PROBLEM DETAILS:
Write out exactly the lines of the entries below from the one holding "def hbmReserve (s" to the one holding "(List.range 16).find? fun i =>", inclusive, and leave out all other lines.

RECORD EXCERPTS:
——————————
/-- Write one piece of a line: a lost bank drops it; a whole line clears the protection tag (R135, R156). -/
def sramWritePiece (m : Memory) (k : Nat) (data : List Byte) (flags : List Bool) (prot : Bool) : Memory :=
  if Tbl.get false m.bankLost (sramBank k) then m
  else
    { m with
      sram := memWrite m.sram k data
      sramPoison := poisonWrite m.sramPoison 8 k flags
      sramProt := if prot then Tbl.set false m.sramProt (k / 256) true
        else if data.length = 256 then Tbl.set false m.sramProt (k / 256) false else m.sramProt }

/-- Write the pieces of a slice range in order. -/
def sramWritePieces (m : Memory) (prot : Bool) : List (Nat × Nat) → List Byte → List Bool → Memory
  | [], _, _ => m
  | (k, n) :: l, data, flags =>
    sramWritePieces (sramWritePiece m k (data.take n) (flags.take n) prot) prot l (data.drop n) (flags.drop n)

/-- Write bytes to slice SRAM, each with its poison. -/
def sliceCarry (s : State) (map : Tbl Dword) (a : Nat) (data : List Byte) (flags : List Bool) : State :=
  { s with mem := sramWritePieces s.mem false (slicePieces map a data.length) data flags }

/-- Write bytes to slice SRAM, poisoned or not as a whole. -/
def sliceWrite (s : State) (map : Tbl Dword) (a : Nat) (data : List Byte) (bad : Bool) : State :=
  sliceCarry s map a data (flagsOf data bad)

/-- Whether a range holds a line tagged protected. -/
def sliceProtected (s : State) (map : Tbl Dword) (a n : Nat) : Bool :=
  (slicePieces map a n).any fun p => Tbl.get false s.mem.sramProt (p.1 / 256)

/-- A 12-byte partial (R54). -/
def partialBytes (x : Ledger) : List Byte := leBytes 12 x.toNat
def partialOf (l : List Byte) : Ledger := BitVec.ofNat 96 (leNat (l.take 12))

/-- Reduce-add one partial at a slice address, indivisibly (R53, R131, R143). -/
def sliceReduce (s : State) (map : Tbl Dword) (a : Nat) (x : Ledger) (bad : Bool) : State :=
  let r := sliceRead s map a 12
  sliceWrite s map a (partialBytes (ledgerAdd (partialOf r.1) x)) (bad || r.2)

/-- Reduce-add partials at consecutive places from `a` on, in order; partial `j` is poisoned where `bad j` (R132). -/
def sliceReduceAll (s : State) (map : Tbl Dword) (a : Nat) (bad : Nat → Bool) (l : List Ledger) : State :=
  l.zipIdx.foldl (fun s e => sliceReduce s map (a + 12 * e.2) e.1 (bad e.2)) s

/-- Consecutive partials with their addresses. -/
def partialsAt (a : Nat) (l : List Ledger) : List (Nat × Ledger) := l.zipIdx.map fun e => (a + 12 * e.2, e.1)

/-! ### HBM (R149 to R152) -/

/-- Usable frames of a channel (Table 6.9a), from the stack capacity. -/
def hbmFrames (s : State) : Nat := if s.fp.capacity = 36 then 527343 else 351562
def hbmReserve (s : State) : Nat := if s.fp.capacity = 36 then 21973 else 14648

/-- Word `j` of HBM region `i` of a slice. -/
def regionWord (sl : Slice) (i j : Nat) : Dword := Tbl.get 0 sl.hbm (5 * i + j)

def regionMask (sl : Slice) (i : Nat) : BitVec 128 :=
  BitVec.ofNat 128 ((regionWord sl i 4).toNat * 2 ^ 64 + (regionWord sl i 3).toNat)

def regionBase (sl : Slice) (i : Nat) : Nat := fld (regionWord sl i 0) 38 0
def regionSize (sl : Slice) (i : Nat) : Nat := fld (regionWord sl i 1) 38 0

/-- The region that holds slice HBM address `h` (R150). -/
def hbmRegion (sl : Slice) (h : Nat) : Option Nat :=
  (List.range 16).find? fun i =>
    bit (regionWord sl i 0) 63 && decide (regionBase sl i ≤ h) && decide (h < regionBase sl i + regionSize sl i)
——————————
REPLY TO THE TASK:
def hbmReserve (s : State) : Nat := if s.fp.capacity = 36 then 21973 else 14648

/-- Word `j` of HBM region `i` of a slice. -/
def regionWord (sl : Slice) (i j : Nat) : Dword := Tbl.get 0 sl.hbm (5 * i + j)

def regionMask (sl : Slice) (i : Nat) : BitVec 128 :=
  BitVec.ofNat 128 ((regionWord sl i 4).toNat * 2 ^ 64 + (regionWord sl i 3).toNat)

def regionBase (sl : Slice) (i : Nat) : Nat := fld (regionWord sl i 0) 38 0
def regionSize (sl : Slice) (i : Nat) : Nat := fld (regionWord sl i 1) 38 0

/-- The region that holds slice HBM address `h` (R150). -/
def hbmRegion (sl : Slice) (h : Nat) : Option Nat :=
  (List.range 16).find? fun i =>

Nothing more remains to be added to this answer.